The space was cramped. Ved explained it would have taken him hours to pull off some of the panels to access this one area. Since she was smaller, though, she could reach into the gap between two of them.

“I’ve got it,” she said. For the next few minutes, she worked blindly to straighten the thick cords out. Then her fingers roved over each to ensure there was no damage to them.

“ Kegis ,” Ved said when she pulled her hand out.

“What does that mean?”

He offered her his hand to help her off the floor, but she resolutely ignored it.

Not that it was, in itself, inappropriate, but she wanted to stick firmly to the boundary she’d set before.

It was difficult, though.

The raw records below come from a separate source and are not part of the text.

-- ==== Sys2Proof/Machine/Ports.lean ====
section
/-! DEFINITION. Ports (chapter 16): training, lanes, PERST_N, HDM decoders. -/

namespace Sys2Proof.Machine

/-! ### What the image makes of a port (R386 to R389) -/

/-- Field `i` of a port's PORT_ROLES entry: ROLE, BOND, LEADER, MAX_RATE, BW_CLASS_MAP. -/
def portCfg (p i : Nat) (s : State) : Nat := ((s.img.ports[p]?).getD []).getD i 0

/-- Ports of the link that a port leads: 1, 2 or 4; none for a bonded member. -/
def bondPorts (p : Nat) (s : State) : Nat :=
  match portCfg p 1 s with | 0 => 1 | 1 => 2 | 2 => 4 | _ => 0

/-- Role of a port. -/
def roleOf (p : Nat) (s : State) : Nat := fget (PRT_STATUS_ROLE p) s

/-- Power domain of a port's group. -/
def portDomain (p : Nat) : Nat := 32 + p / 6

/-- The SerDes have a reference (R394, step 1). -/
def serdesRef (s : State) : Option Nat := if xrefGood 0 s then some 0 else if xrefGood 1 s then some 1 else none

/-- A port may train: the image is verified, its domain is on, it is used and not a bonded member, its link is down, and a
device-role port's PERST_N is released (R394, R439, R543). -/
def mayTrain (p : Nat) (s : State) : Bool :=
  s.img.configured && domainOn (portDomain p) s && roleOf p s != 0 && bondPorts p s != 0
    && !fbit (PRT_STATUS_LINK_UP p) s && (serdesRef s).isSome && !(roleOf p s == 1 && kmem s.prt.perst p)

/-! ### Lanes (R396, R401) -/

/-- The lane with number `l` of port `p + off` of a link. -/
def laneKey (p off l : Nat) : Nat := (p + off) * 64 + l

/-- Lost lanes of a port. -/
def lostOf (q : Nat) (s : State) : List Nat := (s.prt.lost.filter (fun e => e.1 / 64 == q)).map (fun e => e.1 % 64)

/-- Record a lane loss: cause 1 loss of lock, 2 error ratio, 3 training; action as PRT_LANE_EVENT. -/
def laneLost (p off l cause action : Nat) (s : State) : State :=
  let q := p + off
  let w := fget (PRT_LANE_MARGIN_EYE_W q l) s
  let h := fget (PRT_LANE_MARGIN_EYE_H q l) s
  { s with prt := { s.prt with lost := kput s.prt.lost (laneKey p off l) () } }
    |> finc (PRT_EVENT_CNT p 0) |> fset (PRT_STATUS_LANE_LOSS_STK p) 1
    |> fset (PRT_LANE_EVENT_LANE q) l |> fset (PRT_LANE_EVENT_CAUSE q) cause |> fset (PRT_LANE_EVENT_ACTION q) action
    |> fset (PRT_LANE_EVENT_EYE_W q) w |> fset (PRT_LANE_EVENT_EYE_H q) h
    |> fset (PRT_LANE_MARGIN_USE q l) 2 |> onlyIf (cause != 2) (fset (PRT_LANE_MARGIN_LOCK q l) 0)
    |> logEvent 0x01 q (q + l * 2 ^ 8 + cause * 2 ^ 16 + action * 2 ^ 24 + w * 2 ^ 32 + h * 2 ^ 40)

/-- The half of a fabric port that carries x4 (R399): 0 for lanes 0 to 3, 1 for 4 to 7; none when neither holds at most one
lost lane with the ninth lane to stand in for it. -/
def x4Half (lost : List Nat) : Option Nat :=
  let spare := if lost.contains 8 then 0 else 1
  [0, 1].find? (fun h => (lost.filter (fun l => l < 8 && l / 4 == h)).length ≤ spare)

/-- The widest CXL link, as WIDTH reports it, that `n` working lanes of `ports` ports allow; 0 for none. -/
def cxlWidth (ports n : Nat) : Nat :=
  if ports ≥ 4 && n ≥ 32 then 4 else if ports ≥ 2 && n ≥ 16 then 3 else if n ≥ 8 then 2 else if n ≥ 4 then 1 else 0

/-- WIDTH that a fabric port with these lost lanes can have. -/
def fabWidth (lost : List Nat) : Nat :=
  if lost.length ≤ 1 then 2 else if lost.length = 2 && (x4Half lost).isSome then 1 else 0

/-- The data lane that the ninth lane stands in for; 15 for none. -/
def stoodIn (lost : List Nat) (width : Nat) : Nat :=
  if lost.contains 8 then 15
  else if width = 2 then (lost.head?).getD 15
  else match x4Half lost with
    | some h => (lost.find? (fun l => l / 4 == h)).getD 15
    | none => 15

/-- Show what each lane of a port is used for: 0 data, 1 parity, 2 lost, 3 off. -/
def showLanes (p : Nat) (s : State) : State :=
  let up := fbit (PRT_STATUS_LINK_UP p) s
  let w := fget (PRT_STATUS_WIDTH p) s
  each (List.range (bondPorts p s)) (fun off s =>
    let lost := lostOf (p + off) s
    let half := (x4Half lost).getD 0
    each (List.range 9) (fun l s =>
      let use :=
        if lost.contains l then 2
        else if !up then 3
        else if l = 8 then
          if roleOf p s ≠ 3 then 3 else if fbit (PRT_STATUS_PARITY_ON p) s then 1
          else if fget (PRT_STATUS_REBUILT_LANE p) s ≠ 15 then 0 else 3
        else if w = 1 then (if roleOf p s = 3 then (if l / 4 = half then 0 else 3) else if off = 0 && l < 4 then 0 else 3)
        else if off * 8 < 8 * 2 ^ (w - 2) then 0 else 3
      s |> fset (PRT_LANE_MARGIN_USE (p + off) l) use |> onlyIf (use != 2) (fsetb (PRT_LANE_MARGIN_LOCK (p + off) l) (use != 3))) s) s

/-! ### Training (R394 to R396, R474) -/

/-- What a port had under way is over. -/
def clearPort (p : Nat) (s : State) : State :=
  { s with prt := { s.prt with rebuilding := kdel s.prt.rebuilding p, retraining := kdel s.prt.retraining p,
                               recovering := kdel s.prt.recovering p, ready := kdel s.prt.ready p } }

/-- Training failed; the port retries (1 training, 2 handshake, 3 peer authentication). -/
def trainFailed (p why : Nat) (s : State) : State :=
  { s with prt := { s.prt with retry := kput s.prt.retry p why } }
    |> finc (PRT_EVENT_CNT p 2) |> fset (PRT_STATUS_DOWN_STK p) 1 |> fset (PRT_CTL_RETRAIN p) 0

/-- The port trains: steps 1 to 4 of R394. Its link comes up at PORT_UP. -/
def train (p : Nat) (t : TrainIn) (s : State) : State :=
  if !mayTrain p s then s else
  let n := bondPorts p s
  let fabric : Bool := roleOf p s == 3
  let mine (q : Nat) : Bool := p ≤ q && q < p + n
  let s := { s with prt := { s.prt with lost := kkeep s.prt.lost (fun k => !mine (k / 64)), retry := kdel s.prt.retry p } }
  let s := s |> clearPort p |> fset CLK_STATUS_SERDES_XREF ((serdesRef s).getD 0)
  let bad := (t.bad.map (fun b => (b.1.val, b.2.val))).eraseDups.filter (fun b => b.1 < n && (fabric || b.2 < 8))
  let lanes := bad.map (·.2)
  let width := if fabric then fabWidth lanes else cxlWidth n (8 * n - bad.length)
  let action := if width = 0 then 2 else if fabric && width = 2 then 3 else if width = (if fabric then 2 else cxlWidth n (8 * n)) then 0 else 1
  let s := each bad (fun b => laneLost p b.1 b.2 3 action) s
  if t.fail || width = 0 then s |> trainFailed p 1 |> eventU 0x0020 0 p
  else if fabric && (s.img.neighbours[p]? != some (t.farNode.toNat, t.farPort.toNat)) then
    s |> trainFailed p 2 |> fset (PRT_STATUS_MISWIRED_STK p) 1 |> eventU 0x0021 0 p
  else if fabric && !t.authOk then
    s |> trainFailed p 3 |> fset SEC_STATUS_PEER_AUTH_STK 1 |> finc (SEC_EVENT_CNT 2) |> eventU 0x0025 0 p
  else
    let rate := if fabric then 5 else min t.rate.toNat (portCfg p 3 s)
    let parity := fabric && lanes.isEmpty
    let row := [width, rate, b2n (!fabric && t.flit256), b2n t.unsupported, b2n parity, if fabric then stoodIn lanes width else 15]
    { s with prt := { s.prt with ready := kput s.prt.ready p row } }

/-- The link of a trained port comes up at its width and rate (R394); partners of R391. -/
def linkUp (p : Nat) (s : State) : State :=
  match kget? s.prt.ready p with
  | none => s
  | some r =>
    let flit := r.getD 2 0
    let dev := roleOf p s == 1
    let odd := (dev && flit == 0) || (roleOf p s == 2 && r.getD 3 0 == 1)
    { s with prt := { s.prt with ready := kdel s.prt.ready p } }
      |> fset (PRT_STATUS_LINK_UP p) 1 |> fset (PRT_STATUS_WIDTH p) (r.getD 0 0) |> fset (PRT_STATUS_RATE p) (r.getD 1 0)
      |> fset (PRT_STATUS_FLIT256 p) flit |> fsetb (PRT_STATUS_MEM_OFF p) (dev && flit == 0)
      |> fset (PRT_STATUS_PARITY_ON p) (r.getD 4 0) |> fset (PRT_STATUS_REBUILT_LANE p) (r.getD 5 15)
      |> fset (PRT_CTL_RETRAIN p) 0
      |> onlyIf odd (fun s => s |> fset (PRT_STATUS_UNSUPPORTED_STK p) 1 |> eventU 0x0020 0 p)
      |> onlyIf (roleOf p s == 3) (setLink p {}) |> showLanes p

/-- The link falls, with what was under way on the port. -/
def dropLink (p : Nat) (s : State) : State := s |> portFell p |> clearPort p |> showLanes p

/-- RETRAIN = 1 (R394). -/
def retrainPort (p : Nat) (s : State) : State :=
  if roleOf p s = 0 then finc GLB_IGNORED_WRITE_CNT s
  else if bondPorts p s = 0 then s
  else
    let s := s |> dropLink p |> fset (PRT_CTL_RETRAIN p) 1
    { s with prt := { s.prt with retry := kdel s.prt.retry p } }

/-! ### Losing lanes in service (R397 to R400) -/

/-- LANE_LOSS. -/
def laneLoss (p off l : Nat) (lock : Bool) (s : State) : State :=
  let cause := if lock then 1 else 2
  let use := fget (PRT_LANE_MARGIN_USE (p + off) l) s
  if !fbit (PRT_STATUS_LINK_UP p) s || off ≥ bondPorts p s || use ≥ 2 then s else
  let w := fget (PRT_STATUS_WIDTH p) s
  if w ≤ 1 then s |> laneLost p off l cause 2 |> dropLink p
  else if roleOf p s = 3 then
    if kmem s.prt.retraining p then s |> laneLost p off l cause 2 |> dropLink p
    else if (lostOf p s).isEmpty then
      let s := laneLost p off l cause 0 s
      if l = 8 then fset (PRT_STATUS_PARITY_ON p) 0 s
      else { s with prt := { s.prt with rebuilding := kput s.prt.rebuilding p () } }
    else
      let s := laneLost p off l cause 1 s
      { s with prt := { s.prt with retraining := kput s.prt.retraining p (), rebuilding := kdel s.prt.rebuilding p } }
  else
    let s := laneLost p off l cause 1 s
    { s with prt := { s.prt with recovering := kput s.prt.recovering p (kgetD s.prt.recovering p w - 1) } }

/-- LANE_REBUILT: one NAK names the last good SEQ (R398). -/
def laneRebuilt (p : Nat) (s : State) : State :=
  if !kmem s.prt.rebuilding p then s else
  { s with prt := { s.prt with rebuilding := kdel s.prt.rebuilding p } }
    |> fset (PRT_STATUS_PARITY_ON p) 0 |> fset (PRT_STATUS_REBUILT_LANE p) (((lostOf p s).find? (· < 8)).getD 15)
    |> showLanes p |> sendNakFlit p

/-- A link is narrower. -/
def narrowed (p w : Nat) (s : State) : State :=
  s |> fset (PRT_STATUS_WIDTH p) w |> fset (PRT_STATUS_DOWNGRADE_STK p) 1 |> finc (PRT_EVENT_CNT p 1)

/-- X4_RETRAIN_DONE (R399). -/
def x4Done (p : Nat) (s : State) : State :=
  if !kmem s.prt.retraining p then s else
  { s with prt := { s.prt with retraining := kdel s.prt.retraining p } } |> narrowed p 1
    |> fset (PRT_STATUS_PARITY_ON p) 0 |> fset (PRT_STATUS_REBUILT_LANE p) (stoodIn (lostOf p s) 1) |> showLanes p
    |> eventToMaster 0x0022 0 p 0

/-- PCIE_RECOVERY_DONE (R400). -/
def recoveryDone (p : Nat) (s : State) : State :=
  match kget? s.prt.recovering p with
  | none => s
  | some 0 => dropLink p s
  | some w => { s with prt := { s.prt with recovering := kdel s.prt.recovering p } } |> narrowed p w |> showLanes p

/-- The eyes of lanes are measured (R401). -/
def measureEyes (p : Nat) (eyes : List (Fin 9 × BitVec 8 × BitVec 8)) (s : State) : State :=
  each eyes (fun e s => s |> fset (PRT_LANE_MARGIN_EYE_W p e.1) e.2.1.toNat |> fset (PRT_LANE_MARGIN_EYE_H p e.1) e.2.2.toNat) s

/-! ### The function of a device-role link (R439, R557) -/

/-- Every HDM decoder of a port is uncommitted. -/
def resetFunction (p : Nat) (s : State) : State := { s with prt := { s.prt with hdm := kkeep s.prt.hdm (fun k => k / 16 != p) } }

/-- PERST_N is asserted by the host. -/
def perstAssert (p : Nat) (s : State) : State :=
  if roleOf p s ≠ 1 || bondPorts p s = 0 then s else
  { s with prt := { s.prt with perst := kput s.prt.perst p () } } |> dropLink p |> resetFunction p

/-- PERST_N is released. -/
def perstRelease (p : Nat) (s : State) : State := { s with prt := { s.prt with perst := kdel s.prt.perst p } }

/-- A host commits its HDM decoder (R557). -/
def hdmCommit (p k base size ways : Nat) (s : State) : State :=
  if !fbit (PRT_STATUS_LINK_UP p) s || roleOf p s ≠ 1 || !fbit (PRT_AGENT_VALID p k) s then s else
  let m := 2 ^ 28
  if ways = 1 && base % m = 0 && size % m = 0 && size ≥ m then
    let d : Hdm := { base, size }
    { s with prt := { s.prt with hdm := kput s.prt.hdm (p * 16 + k) d } }
  else { s with prt := { s.prt with hdm := kdel s.prt.hdm (p * 16 + k) } }

/-- PORT_TRAINING (R394). -/
def execPortTraining (p : Fin 24) (t : TrainIn) (s : State) :=
  ok (if (kget? s.prt.retry p).isNone && (kget? s.prt.ready p).isNone then train p t s else s)
/-- TRAINING_RETRY (R394, R395). -/
def execTrainingRetry (p : Fin 24) (t : TrainIn) (s : State) :=
  ok (if kget? s.prt.retry p == some 1 || kget? s.prt.retry p == some 2 then train p t s else s)
/-- PEER_AUTH_RETRY (R474). -/
def execPeerAuthRetry (p : Fin 24) (t : TrainIn) (s : State) := ok (if kget? s.prt.retry p == some 3 then train p t s else s)
/-- LANE_LOSS (R397). -/
def execLaneLoss (p : Fin 24) (off : Fin 4) (lane : Fin 9) (lock : Bool) (s : State) := ok (laneLoss p off lane lock s)
/-- LANE_REBUILT (R398). -/
def execLaneRebuilt (p : Fin 24) (s : State) := ok (laneRebuilt p s)
/-- X4_RETRAIN_DONE (R399). -/
def execX4RetrainDone (p : Fin 24) (s : State) := ok (x4Done p s)
/-- PCIE_RECOVERY_DONE (R400). -/
def execPcieRecoveryDone (p : Fin 24) (s : State) := ok (recoveryDone p s)
/-- EYE_MEASUREMENT (R401). -/
def execEyeMeasurement (p : Fin 24) (eyes : List (Fin 9 × BitVec 8 × BitVec 8)) (s : State) := ok (measureEyes p eyes s)
/-- PERST_N_ASSERT (R439). -/
def execPerstAssert (p : Fin 24) (s : State) := ok (perstAssert p s)
/-- PERST_N_RELEASE (R543). -/
def execPerstRelease (p : Fin 24) (s : State) := ok (perstRelease p s)
/-- RATE_HOLD_RELEASE (R402). -/
def execRateHoldRelease (p : Fin 24) (s : State) := ok (rateRelease p s)
/-- HDM_COMMIT (R557). -/
def execHdmCommit (p : Fin 24) (k : Fin 16) (base size : BitVec 64) (ways : BitVec 8) (s : State) :=
  ok (hdmCommit p k base.toNat size.toNat ways.toNat s)
/-- CONVENTIONAL_RESET (R557). -/
def execConventionalReset (p : Fin 24) (s : State) := ok (if roleOf p s = 1 then resetFunction p s else s)

end Sys2Proof.Machine
end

Ved was naturally a physical being—he’d told her just yesterday that touch, whether it be violent, intimate, or somewhere in between, was completely different for Xaal.

“It means…” He trailed off .

“Exxo can’t find the word?” she asked, arching a brow. Over the last several days, she’d figured out very quickly that the neurolink didn’t like to fail, especially in linguistics.

There was a pause where Exxo must have been speaking, because then Ved said, “I’m not telling you his response.”

Isobel giggled. She hoped that she could meet Exxo one day, but until then, she liked the small exchanges they sometimes had through Ved.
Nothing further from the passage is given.